Expert judgment in the form of project team members with prior experience developing project
scope statements and WBS can help you define activities.
You may want to create an activity list and then have the expert review it and suggest changes.
Rolling-wave planning lets you plan and schedule only the portion that you know enough about
to plan well.
When you don’t know enough about a project, you can use placeholders for the unknown
portions until you know more.
The WBS is a hierarchical outline of all the deliverables involved in completing a project.

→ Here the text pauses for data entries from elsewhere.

-- ==== Sys2Proof/Safety.lean ====
section
/-! DEFINITION. The terms in which claims speak: the parts that a frame tells apart, how a charge record follows its
allocation, and the conditions that every step keeps. -/

namespace Sys2Proof.Machine

/-! ## Frames -/

/-- The parts of the state that a frame tells apart. -/
inductive Part
  | clock | baseAt | mode | address | cfg | defaulted | monitor | charge
  /-- share state, peer heard, silence timer, report timer, LISTEN count -/
  | standing
  | peers | ceilings | reserve
  /-- own sums, last sent sum, last NEED time, early NEED due, target, allocations, floor-short -/
  | share
  | latch
  /-- latch request queue, own claim records, tag counter, retry hold -/
  | requests
  | claimList
  /-- holds and due marks -/
  | custody
  /-- verdict under construction, waiting permits, restart due -/
  | permits
  /-- run queues, progress, build tags, plan floors and the plan table -/
  | runs
  | required
  | lanes
  /-- transmit queue, enqueue order, lost-frame count -/
  | queue
  | errors | linePhase | lamps
  /-- what the other stations put on the line -/
  | wire
  | free | pending
  deriving DecidableEq, Repr

/-- A part is the same in two states. -/
def same (s t : State) : Part → Prop
  | .clock => t.clock = s.clock
  | .baseAt => t.baseAt = s.baseAt
  | .mode => t.mode = s.mode
  | .address => t.address = s.address
  | .cfg => t.cfg = s.cfg
  | .defaulted => t.defaulted = s.defaulted
  | .monitor => t.monitor = s.monitor
  | .charge => t.charge = s.charge
  | .standing => t.share.state = s.share.state ∧ t.share.peerHeard = s.share.peerHeard ∧
      t.share.silenceAt = s.share.silenceAt ∧ t.share.reportAt = s.share.reportAt ∧
      t.share.listenCount = s.share.listenCount
  | .peers => t.share.peers = s.share.peers
  | .ceilings => t.share.ceilings = s.share.ceilings
  | .reserve => t.share.reserve = s.share.reserve
  | .share => t.share.own = s.share.own ∧ t.share.lastSum = s.share.lastSum ∧ t.share.lastNeed = s.share.lastNeed ∧
      t.share.earlyDue = s.share.earlyDue ∧ t.share.target = s.share.target ∧ t.share.alloc = s.share.alloc ∧
      t.share.floorShort = s.share.floorShort ∧ t.share.slotAlloc = s.share.slotAlloc
  | .latch => t.latch = s.latch
  | .requests => t.claims.requests = s.claims.requests ∧ t.claims.own = s.claims.own ∧
      t.claims.tagCounter = s.claims.tagCounter ∧ t.claims.retryHold = s.claims.retryHold
  | .claimList => t.claims.entries = s.claims.entries
  | .custody => t.custody.slots = s.custody.slots
  | .permits => t.custody.verdict = s.custody.verdict ∧ t.custody.waiting = s.custody.waiting ∧
      t.custody.restartDue = s.custody.restartDue
  | .runs => t.plans.slots = s.plans.slots ∧ t.plans.table = s.plans.table
  | .required => t.plans.required = s.plans.required
  | .lanes => t.lanes = s.lanes
  | .queue => t.line.queue = s.line.queue ∧ t.line.nextOrder = s.line.nextOrder ∧ t.line.lost = s.line.lost
  | .errors => t.line.errors = s.line.errors
  | .linePhase => t.line.phase = s.line.phase
  | .lamps => t.lamps = s.lamps
  | .wire => t.wire = s.wire
  | .free => t.free = s.free
  | .pending => t.pending = s.pending

/-- Every part outside ps is the same in t as in s. -/
def Keeps (ps : List Part) (s t : State) : Prop := ∀ p, p ∉ ps → same s t p

/-- What a change of demand or budget can move: the charge records, through their allocations, and the Share Unit's own
results, with the NEED, READY and FLOOR_SHORT frames that they hand (R49, R58 to R64). -/
def powerParts : List Part := [.charge, .share, .queue]

/-- The places other than i of a vector are the same. -/
def OthersSame {α : Type} {n : Nat} (i : Fin n) (v w : Vector α n) : Prop := ∀ k, k ≠ i → w.get k = v.get k

/-- The commands of the Start-up Loader's own family, the only ones that change its items (chapter 9). -/
def isLoaderCommand : Instr → Bool
  | .powerOn => true
  | .pinReset _ => true
  | .resetRelease _ _ _ => true
  | .configReadTimeout _ => true
  | .endOfReset _ => true
  | _ => false

/-- The events by which a slot's phase, its measured power, its Q or its due mark changes, and with them its demand (R28). -/
def changesDemand : Instr → Bool
  | .insertion _ _ => true
  | .extraction _ => true
  | .measurementPublication _ _ _ => true
  | .integrationPeriodEnd _ _ => true
  | .overCurrentCheck _ => true
  | .retryWaitExpiry _ => true
  | .detectTimerExpiry _ => true
  | .taperDwell _ => true
  | .toppedDwell _ => true
  | .taperToBulkDwell _ => true
  | .toppedToBulkDwell _ => true
  | .restartHoldExpiry _ => true
  | .dueUntilPasses _ => true
  | _ => false

/-- The class, source and payload that a received-frame command carries. -/
def frameOf : Instr → Option (Nat × Source × List Byte)
  | .need src p => some (2, src, p)
  | .leave src p => some (2, src, p)
  | .ceiling src p => some (1, src, p)
  | .otherFrame c src p => some (c.val, src, p)
  | .claim src p => some (0, src, p)
  | .permitOpen src p => some (3, src, p)
  | .permitReturn src p => some (3, src, p)
  | .permitDue src p => some (3, src, p)
  | .permitHold src p => some (3, src, p)
  | .permitLift src p => some (3, src, p)
  | .permitRestart src p => some (3, src, p)
  | .permitUnknownKind src p => some (3, src, p)
  | .plan src p => some (5, src, p)
  | .go src p => some (5, src, p)
  | .cancel src p => some (5, src, p)
  | .build src p => some (5, src, p)
  | .unpin src p => some (5, src, p)
  | .queryStation src p => some (6, src, p)
  | .querySlot src p => some (6, src, p)
  | _ => none

/-- The parts that a command outside the Start-up Loader's family can move: all but the start of the time base, the mode, the
address, the configuration record, the defaulted flag, the line's input and the waiting commands. -/
def runningParts : List Part :=
  [.clock, .monitor, .charge, .standing, .peers, .ceilings, .reserve, .share, .latch, .requests, .claimList, .custody,
    .permits, .runs, .required, .lanes, .queue, .errors, .linePhase, .lamps, .free]

/-- Every entry of the transmit queue is still there, but for CLAIM entries, which may be withdrawn, and NEED entries, which
may take new content (R149, R153). -/
def Grows (s t : State) : Prop :=
  ∀ e ∈ s.line.queue, e.frame.isClaim = false → e.frame.isNeed = false → e ∈ t.line.queue

/-- The frame waits in the transmit queue. -/
def State.Waits (f : TxFrame) (s : State) : Prop := ∃ e ∈ s.line.queue, e.frame = f ∧ e.sending = false

/-- A notice of a reported kind that was handed where a general place was free waits in the queue (R148, R169). -/
def Noticed (s t : State) (kind : NoticeKind) (slot : Option SlotNo) (detail : Nat) : Prop :=
  s.cfg.noticeMask.getLsbD (noticeCode kind - 1) = true → s.line.generalUsed < generalPlaces →
    t.Waits (.notice kind slot detail)

/-! ## A charge record that follows its allocation -/

/-- Where a change of allocation can take a phase (phase summary of chapter 2). -/
def Phase.Follows : Phase → Phase → Prop
  | .off, q => q = .off
  | .detect _, q => ∃ t, q = .detect t
  | .charging ph, q => q = .charging ph ∨ q = .deferred ph
  | .deferred ph, q => q = .charging ph ∨ q = .deferred ph
  | .restart b t h, q => q = .restart b t h
  | .faulted k t, q => q = .faulted k t

/-- The phases whose output and set-point follow the allocation. -/
def Phase.heedsAllocation : Phase → Bool
  | .detect _ => true
  | .charging _ => true
  | .deferred _ => true
  | _ => false

/-- d can come from c by changes of allocation alone. -/
structure ChargeSlot.Follows (c d : ChargeSlot) : Prop where
  phase : c.phase.Follows d.phase
  path : d.path = c.path
  working : d.working = c.working
  retries : d.retries = c.retries
  ready : d.ready = c.ready ∨ ∃ ph, ph ≠ .bulk ∧ (d.phase = .charging ph ∨ d.phase = .deferred ph) ∧ d.ready = true
  downSince : d.downSince = c.downSince ∨ d.downSince = none
  upSince : d.upSince = c.upSince ∨ d.upSince = none
  overSince : d.overSince = c.overSince
  unheeding : c.phase.heedsAllocation = false →
    d.outputOn = c.outputOn ∧ d.setPoint = c.setPoint ∧ d.heldPower = c.heldPower

/-- Every other slot's charge record follows its allocation. -/
def OthersFollow (i : SlotNo) (s t : State) : Prop := ∀ k, k ≠ i → (s.charge.get k).Follows (t.charge.get k)

/-- Every slot's charge record follows its allocation. -/
def AllFollow (s t : State) : Prop := ∀ k, (s.charge.get k).Follows (t.charge.get k)

/-! ## Results of a slot's events -/

/-- The two counts of the Line Interface stand within 0..65535 (R155). -/
def State.CountsWithin (s : State) : Prop := s.line.errors ≤ maxCount ∧ s.line.lost ≤ maxCount

/-- A frame was handed between s and t: it waits in the queue, or it was dropped and counted (R148). -/
def Handed (f : TxFrame) (s t : State) : Prop :=
  s.CountsWithin → t.Waits f ∨ s.line.lost < t.line.lost ∨ t.line.lost = maxCount

/-- A notice of a reported kind was handed between s and t: it waits, or it was dropped and counted (R148, R169). -/
def NoticeHanded (s t : State) (kind : NoticeKind) (slot : Option SlotNo) (detail : Nat) : Prop :=
  s.cfg.noticeMask.getLsbD (noticeCode kind - 1) = true → Handed (.notice kind slot detail) s t

/-- LOCKED and WITHDRAW_WAIT: the bolt is thrown and a tablet that moves has been moved against it (R74). -/
def LatchState.guards : LatchState → Bool
  | .locked => true
  | .withdrawWait _ => true
  | _ => false

/-- A SETTLING that is marked found (R5). -/
def Presence.isFound : Presence → Bool
  | .settling _ found => found
  | _ => false

/-- The phases in which over-voltage is judged while the output is on (R35). -/
def Phase.judgesVoltage : Phase → Bool
  | .detect _ => true
  | .charging _ => true
  | _ => false

/-- The latch state that a learning gives now (R67, R73). -/
def State.learntState (s : State) (i : SlotNo) : LatchState :=
  match (s.monitor.get i).boltIn with
  | .thrown => .locked
  | .withdrawn =>
    if s.isPresent i then .opened .window (momentAfter s.clock (s.cfg.openWindow * 1000))
    else .opened .emptyOpen (momentAfter s.clock (s.cfg.emptyOpen * 1000))
  | .unknown => .unlearned

/-- Slot i's latch record after its start has settled or its first bolt value has come: learnt where it was unlearned and
both are held (R67). -/
def State.learntAtStart (s : State) (i : SlotNo) (old : LatchSlot) : LatchSlot :=
  if old.state = .unlearned ∧ (s.monitor.get i).fitted = true ∧ (s.monitor.get i).boltIn ≠ .unknown ∧
      (s.monitor.get i).startSettled = true then
    { old with state := s.learntState i, attempt := 1 }
  else old

/-- d is c on entering a charging phase with allocation p: charging where the conversion reaches the phase's minimum, else
DEFERRED (R29, R30, R37). -/
structure ChargeSlot.Enters (cfg : Record) (m : MonitorSlot) (p : Nat) (dest : ChargePhase) (c d : ChargeSlot) : Prop where
  kept : d.path = c.path ∧ d.working = c.working ∧ d.retries = c.retries ∧ d.demand = c.demand ∧ d.overSince = c.overSince
  dwells : d.downSince = none ∧ d.upSince = none
  phase : if phaseMinimum cfg dest ≤ convert cfg m.cable c p then
      d.phase = .charging dest ∧ d.outputOn = true ∧ d.setPoint = convert cfg m.cable c p ∧
        d.ready = (c.ready || dest != .bulk) ∧ d.heldPower = c.heldPower
    else
      d.phase = .deferred dest ∧ d.outputOn = false ∧ d.setPoint = 0 ∧ d.ready = c.ready ∧
        d.heldPower = if c.outputOn then c.working.value * m.amps / 250 else c.heldPower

The creation of a WBS is one of the first steps in organizing and scheduling the work for a
project.
Deliverables and sub-deliverables are things such as physical objects, software code, or events.
Work packages are assignable units of work that will be performed to create the related
deliverable.
A work package can be assigned to one particular project team member, one outside contractor,
or another team.
WBS Numbering
Project managers use the WBS during project execution to track the status of deliverables and
work packages.
The items in a WBS are numbered so it is easy to understand the deliverable, or sub-deliverable,
to which any particular work package is related.
Decomposition
Decomposition is the process used to break the project scope of work into the deliverables, sub-
deliverables, and work packages.
This begins with identifying the highest-level deliverables and then broken into sub-
deliverables.
General Rule: If the WBS has more than 5 layers of sub-deliverables, the project team should
reassess and try to simplify the WBS structure.